That said, their activity does affect short-term price movements. When they need to offload inventory, prices might temporarily dip. But this isn't "manipulation"—it's just how markets work.

"Payment for Order Flow Is a Scam"

PFOF is controversial, but the economics are nuanced. Studies show that retail investors often get better prices through PFOF arrangements than they would on public exchanges.

Why? Market makers can offer "price improvement"—executing your order at a better price than the public quote—and still make money because retail flow is low-risk.

That doesn't mean PFOF is perfect. The lack of transparency is a legitimate concern, and the incentives between brokers, market makers, and investors aren't always aligned.

"Market Makers Have an Unfair Advantage"

Market makers do have advantages: speed, data, and sophisticated technology. But they also take real risks. In volatile markets, market makers can lose substantial money quickly.

The 2020 COVID crash saw several market making firms suffer significant losses as volatility spiked and correlations broke down. This is the business they're in—providing liquidity is a risk-reward proposition.

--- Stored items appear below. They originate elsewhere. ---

-- ==== Sys2Proof/Machine/Spans.lean ====
section
/-! DEFINITION. Span lists (3.1, 3.2): the streaming validator of R52 and R53 and the line decoder of R59. -/

namespace Sys2Proof.Machine

/-! ## The validator -/

/-- One pair of a SPANS code against R52: the end of the span, or none where a check fails. -/
def pairEnd (width : Nat) (first : Bool) (lastEnd gap len : Nat) : Option Nat :=
  if len = 0 then none
  else if !first && gap == 0 then none
  else if width < lastEnd + gap + len then none
  else some (lastEnd + gap + len)

/-- A code byte (R50, R52): UNKNOWN_CODE, FIRST_REPEAT and TRAILING all record the code byte. -/
def SpanValidator.codeByte (v : SpanValidator) (b : Byte) : SpanValidator :=
  if v.lineCount ≤ v.lines then { v with bad := some v.offset }
  else
    match b.toNat with
    | 0 => { v with lines := v.lines + 1, anyCode := true }
    | 1 => if v.anyCode then { v with lines := v.lines + 1 } else { v with bad := some v.offset }
    | 2 => { v with code := .count [], anyCode := true }
    | 3 => { v with code := .runBlank v.offset, anyCode := true }
    | _ => { v with bad := some v.offset }

/-- The byte of a RUN_BLANK (R52: RUN_ZERO, LINE_OVERFLOW). -/
def SpanValidator.runByte (v : SpanValidator) (at_ : Nat) (b : Byte) : SpanValidator :=
  if b = 0 ∨ v.lineCount < v.lines + b.toNat then { v with bad := some at_ }
  else { v with lines := v.lines + b.toNat, code := .none }

/-- A byte of a SPANS count (R52: COUNT). -/
def SpanValidator.countByte (v : SpanValidator) (read : List Byte) (b : Byte) : SpanValidator :=
  match read with
  | [] => { v with code := .count [b] }
  | _ :: _ =>
    let n := beNat (read ++ [b])
    if n = 0 ∨ 2048 < n then { v with bad := some (v.offset - 1) }
    else { v with code := .pairs n true 0 [] }

/-- A byte of a pair (R52: ZERO_LENGTH, ZERO_GAP, PAST_WIDTH). -/
def SpanValidator.pairByte (v : SpanValidator) (left : Nat) (first : Bool) (lastEnd : Nat) (read : List Byte)
    (b : Byte) : SpanValidator :=
  if read.length < 3 then { v with code := .pairs left first lastEnd (read ++ [b]) }
  else
    let bs := read ++ [b]
    match pairEnd v.width first lastEnd (beField bs 0 2) (beField bs 2 2) with
    | none => { v with bad := some (v.offset - 3) }
    | some e =>
      if left ≤ 1 then { v with lines := v.lines + 1, code := .none }
      else { v with code := .pairs (left - 1) false e [] }

/-- One byte of the payload; once a violation is recorded later bytes are taken without checks (R53). -/
def SpanValidator.feed (v : SpanValidator) (b : Byte) : SpanValidator :=
  let w :=
    match v.bad with
    | some _ => v
    | none =>
      match v.code with
      | .none => v.codeByte b
      | .runBlank at_ => v.runByte at_ b
      | .count read => v.countByte read b
      | .pairs left first lastEnd read => v.pairByte left first lastEnd read b
  { w with offset := v.offset + 1 }

/-- Bytes of the payload, in a piece of any size. -/
def SpanValidator.feedAll (v : SpanValidator) (bs : List Byte) : SpanValidator := bs.foldl SpanValidator.feed v

/-- The end checks: TRUNCATED and SHORT record the payload length (R52). -/
def SpanValidator.finish (v : SpanValidator) : SpanValidator :=
  match v.bad with
  | some _ => v
  | none => if v.code ≠ .none ∨ v.lines < v.lineCount then { v with bad := some v.offset } else v

/-- The verdict a validator stands at. -/
def SpanValidator.verdict (v : SpanValidator) : Verdict :=
  match v.bad with
  | none => .good
  | some o => .malformed o

/-- The verdict on a whole span list. -/
def spanVerdict (width lineCount : Nat) (bs : List Byte) : Verdict :=
  (({ width := width, lineCount := lineCount : SpanValidator }.feedAll bs).finish).verdict

/-! ## The decoder -/

/-- The spans of a SPANS code from its pairs, left to right (R51), or the offset of its first violation (R52): the pair
at `at_` that fails a check, or the payload length `len` where the payload ends inside the pairs. -/
def readPairs (width len : Nat) : Nat → Bool → Nat → Nat → List Byte → Except Nat (List (Nat × Nat))
  | 0, _, _, _, _ => .ok []
  | n + 1, first, lastEnd, at_, bs =>
    if bs.length < 4 then .error len
    else
      match pairEnd width first lastEnd (beField bs 0 2) (beField bs 2 2) with
      | none => .error at_
      | some e => (readPairs width len n false e (at_ + 4) (bs.drop 4)).map ((e - beField bs 2 2, e) :: ·)

/-- The open band broken by a violation whose offset is recorded (R53, R62). -/
def OpenBand.breakBand (b : OpenBand) (offset : Nat) : OpenBand := { b with broken := true, bad := some offset }

/-- The verdict the decoder stands at (R53). -/
def OpenBand.verdict (b : OpenBand) : Verdict :=
  match b.bad with
  | none => .good
  | some o => .malformed o

/-- The lines of the band produced so far. -/
def OpenBand.produced (b : OpenBand) : Nat := (b.line.map (· + 1)).getD 0

/-- The code at the decoder's position read, and its first line produced, with the checks of R52 (R59, R62). `c` is the
code byte, `rest` the payload after it, and `len` the payload length. -/
def OpenBand.readCode (b : OpenBand) (width lineCount len : Nat) (c : Byte) (rest : List Byte) : OpenBand :=
  let b' := { b with line := some b.produced }
  match c.toNat with
  | 0 => { b' with spans := [], next := b.next + 1 }
  | 1 => if b.line.isSome then { b' with next := b.next + 1 } else b.breakBand b.next
  | 2 =>
    let n := beField rest 0 2
    if rest.length < 2 then b.breakBand len
    else if n = 0 ∨ 2048 < n then b.breakBand (b.next + 1)
    else
      match readPairs width len n true 0 (b.next + 3) (rest.drop 2) with
      | .error o => b.breakBand o
      | .ok spans => { b' with spans := spans, next := b.next + 3 + 4 * n }
  | 3 =>
    let k := beField rest 0 1
    if rest.length < 1 then b.breakBand len
    else if k = 0 ∨ lineCount < b.produced + k then b.breakBand b.next
    else { b' with spans := [], runLeft := k - 1, next := b.next + 2 }
  | _ => b.breakBand b.next

/-- The decoder produces the next line of a band: from the run remainder, or from the next code of its payload
(R59). -/
def OpenBand.nextLine (b : OpenBand) (width lineCount : Nat) (payload : List Byte) : OpenBand :=
  if b.broken then b
  else if 0 < b.runLeft then { b with line := some b.produced, runLeft := b.runLeft - 1, spans := [] }
  else
    match payload.drop b.next with
    | [] => b.breakBand payload.length
    | c :: rest =>
      if lineCount ≤ b.produced then b.breakBand b.next
      else b.readCode width lineCount payload.length c rest

/-- `n` lines produced forward. -/
def OpenBand.forward (b : OpenBand) (width lineCount : Nat) (payload : List Byte) : Nat → OpenBand
  | 0 => b
  | n + 1 => (b.nextLine width lineCount payload).forward width lineCount payload n

/-- The decode position before start (R58, R59). -/
def OpenBand.restart (b : OpenBand) : OpenBand := { b with line := none, next := 0, spans := [], runLeft := 0 }

/-- A request for band line `j` (R59): the line most recently produced, a later one, or a restart of decoding. -/
def OpenBand.seek (b : OpenBand) (width lineCount : Nat) (payload : List Byte) (j : Nat) : OpenBand :=
  if b.broken then b
  else
    match b.line with
    | none => b.restart.forward width lineCount payload (j + 1)
    | some l =>
      if j = l then b
      else if l < j then b.forward width lineCount payload (j - l)
      else b.restart.forward width lineCount payload (j + 1)

/-- A request for band line `j` reads the payload: not under the broken mark (R62), not for the line most recently
produced, and not for lines that the run remainder gives (R59). -/
def OpenBand.reads (b : OpenBand) (j : Nat) : Bool :=
  !b.broken &&
    match b.line with
    | none => decide (0 < b.cap.loc.len)
    | some l => if j < l then decide (0 < b.cap.loc.len) else decide (l + b.runLeft < j ∧ b.next < b.cap.loc.len)

/-- Spans clipped to a pixel range (R60). -/
def clipSpans (spans : List (Nat × Nat)) (low high : Nat) : List (Nat × Nat) :=
  spans.filterMap fun s =>
    if max s.1 low < min s.2 high then some (max s.1 low, min s.2 high) else none

end Sys2Proof.Machine
end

The Evolution of Market Making

Market making has transformed dramatically over the past two decades:

From Human to Electronic

In 2000, the NYSE floor was packed with specialists and clerks. Today, most market making is done by algorithms operating in data centers, executing thousands of trades per second.

Consolidation

The industry has consolidated significantly. A handful of large firms now dominate market making, raising questions about systemic risk and competition.

Regulatory Changes

Regulations like Reg NMS (2007) and the Volcker Rule (2013) have shaped how market making works. The SEC continues to examine PFOF and other practices.

Crypto Markets

Cryptocurrency markets have their own market makers (like Jump Trading and Wintermute), operating with less regulation and wider spreads. The differences highlight how market structure affects trading costs.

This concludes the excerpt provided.